Straw's remark doesn't necessarily mean Britain truly believes we're going after Syria and Iran; it might just mean that he realizes the rest of the world thinks so, and he wants to reassure them of Britain's own intentions. But it does mean that either he has no faith that Britain could get the United States to make a similar such promise, or he believes that, even if it could, no one else would take America's word for it. What Jack Straw is doing, one way or another, is telling the rest of the world, We're not like them. He's saying, after Iraq, America's on its own.
So, to sum up: The world thinks we're on the war path, and even our only real ally apparently thinks it's no longer worth trying to reason with us (and is saying as much).
This isn't pretty.
April 2, 2003 3:36 PM
That's pretty much my perception in the UK, and we're the closest country in the world to being "with" you by a long shot. It appears (to many) that you have a rogue administration, bent on destabilising the entire world order for unknown purposes. I fervently hope this is not the case, but all bets are off for now.
Posted by dan on April 3, 2003 11:31 AM
To elaborate further on this theme, it's basically a trust issue. The actions of the US (and Britain) could be seen to be actions of high moral integrity, based on knowledge which cannot be shared publically. But to believe that would be to put your trust in politicians. Further, it would be to put one's trust in politicians whom one knows have an abusive relationship with the truth.
Not pretty, indeed.
Posted by dan on April 3, 2003 11:41 AM
There is at least one too few "one"s in my previous comment.
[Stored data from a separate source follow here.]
theorem State.Inv.raise (hs : s.Inv) (hidle : s.phase = .idle) (e : Err) : (s.raise e).Inv :=
  State.inv_of_idle hidle hs.cfgWf hs.msgWf hs.msgBound nofun hs.padlenShape

/-- The registers a host can write are free while the block is IDLE, and so is `H`. -/
theorem State.Inv.withPlainRegisters (hs : s.Inv) (hidle : s.phase = .idle) (ae : Bool) (len blk : Dword)
    (hash : Hash) : { s with allowEmpty := ae, len := len, blk := blk, h := hash }.Inv :=
  State.inv_of_idle hidle hs.cfgWf hs.msgWf hs.msgBound hs.validClean hs.padlenShape

/-- A command that pads starts in the range of R60 item 5, because its padding fits. -/
theorem State.Inv.startPad (hs : s.Inv) (hvalid : s.valid = false) (herr : s.err = .none)
    (hfit : padLength s.len.toNat ≤ s.cfg.msgCap) {k : Opk} (hk : k ≠ .block)
    (hdigest : k = .digest → s.blk = 0 ∧ s.cfg.kromOk = true) : (s.startPad k).Inv := by
  obtain ⟨hmod, hle, hlt⟩ := padLength_shape s.len.toNat
  obtain ⟨-, -, hcap, -⟩ := hs.cfgWf
  have hpadlen : (BitVec.ofNat 64 (padLength s.len.toNat)).toNat = padLength s.len.toNat :=
    Nat.mod_eq_of_lt (hfit.trans_lt hcap)
  exact
    { hs with
      busyClean := fun _ => ⟨hvalid, herr⟩
      validClean := fun h => by simp [hvalid] at h
      padlenShape := .inr (by rw [State.startPad_padlen, hpadlen]; exact ⟨hmod, hle, hfit⟩)
      blockInside := nofun
      padRange := fun _ => ⟨le_rfl, hpadlen.symm ▸ hlt, hpadlen⟩
      padCommand := fun _ => hk
      padDigest := fun _ h => (hdigest h).1
      blockCommand := nofun
      blockDigest := nofun
      kromRunning := fun _ h => (hdigest (by cases k <;> simp_all)).2 }

/-- SCHED, WINIT and ROUND: the working state of the compressor is free while the block goes on. -/
theorem State.Inv.compressing (hs : s.Inv) (hon : s.phase.onBlock = true) {ph : Phase}
    (hph : ph.onBlock = true) (vars : Vars) (w : Words64) (i : Fin 64) (n : Nat) :
    { s with vars := vars, w := w, t := i, phase := ph, freeCount := n }.Inv :=
  have hbusy := Phase.ne_idle_of_onBlock hon
  have hnotPad : ph ≠ .pad := Phase.ne_pad_of_onBlock hph
  { hs with
    busyClean := fun _ => hs.busyClean hbusy
    blockInside := fun _ => hs.blockInside hon
    padRange := fun h => absurd h hnotPad
    padCommand := fun h => absurd h hnotPad
    padDigest := fun h => absurd h hnotPad
    blockCommand := fun _ => hs.blockCommand hon
    blockDigest := fun _ => hs.blockDigest hon
    kromRunning := fun _ => hs.kromRunning hbusy }

/-- A block that starts inside the padded message lies inside `MSG`: `PADLEN` is a multiple of 64 and at most `MSG_CAP`. -/
theorem State.Inv.block_fits (hs : s.Inv) {b : Dword} (hb : 64 * b.toNat < s.padlen.toNat) :
    64 * b.toNat + 64 ≤ s.cfg.msgCap := by
  rcases hs.padlenShape with h | ⟨hmod, -, hcap⟩
  · exact absurd h (ne_zero_of_lt_toNat hb)
  · omega

/-- The first SCHED step of a block of a `DIGEST`. -/
theorem State.Inv.startBlock (hs : s.Inv) (hbusy : s.phase ≠ .idle) (hopk : s.opk = .digest)
    (hash : Hash) {b : Dword} (hb : 64 * b.toNat < s.padlen.toNat) :
    { s with h := hash, blk := b, t := 0, phase := .sched }.Inv :=
  { hs with
    busyClean := fun _ => hs.busyClean hbusy
    blockInside := fun _ => hs.block_fits hb
    padRange := nofun
    padCommand := nofun
    padDigest := nofun
    blockCommand := fun _ => by simp [hopk]
    blockDigest := fun _ _ => hb
    kromRunning := fun _ => hs.kromRunning hbusy }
Just adjusting ...
Posted by dan on April 3, 2003 11:46 AM
Further, it would be to put one's trust in politicians whom one knows have an abusive relationship with the truth.
This is indeed a problem. What was it Bush said? "Fool me once ... shame on ... shame on you ... fool me ... can't get fooled again"?
Posted by M on April 3, 2003 12:38 PM
Truth aint established by polling numbers, quotes, majorities, or Mr Anti-Cannabis Straw (hey, anyone buy hash from his son lately?).
I can easily imagine a world in which Europa, NAmerica and Russia witness ever increasing domestic terrorism, of ever increasing magnitude and severity, and ever deminishing wealth and influence, with the likes of the Hause of Saud, The Mubarak Crew-o-Thugs, and the Baathist fascists of Syria and Iraq running the MidEast.
The average American and Britain (and German and French) think the current status of stability (no matter how many cracks newly present) is sustainable given currents methods of operation. This is like the executives of IBM circa 1990 trying to get their heads around the idea of the web. Good luck.
That world is gone and over forever, no matter how much the consumerist hordes lament its loss.
I sat in Finsbury Park last weekend and watched white-middle-class uni-studying consumerists march hand-in-hand with Baathist sympathisers, all the while oblivious to the real aims of their pan-Arab nationalist "allies".
The average Arab nationalist watches all of our demo's and thinks "What a bunch of schmucks, wait till we get ahold of their throats."
Our prosperity, and the notions upon which our market-civilizations are based demand that we deal, head on if need be, with evil in our house.
And the MidEast is definitely our collective, shared House. And clean it shall be, no matter the sin of the majority. Let 'em march, obliviously.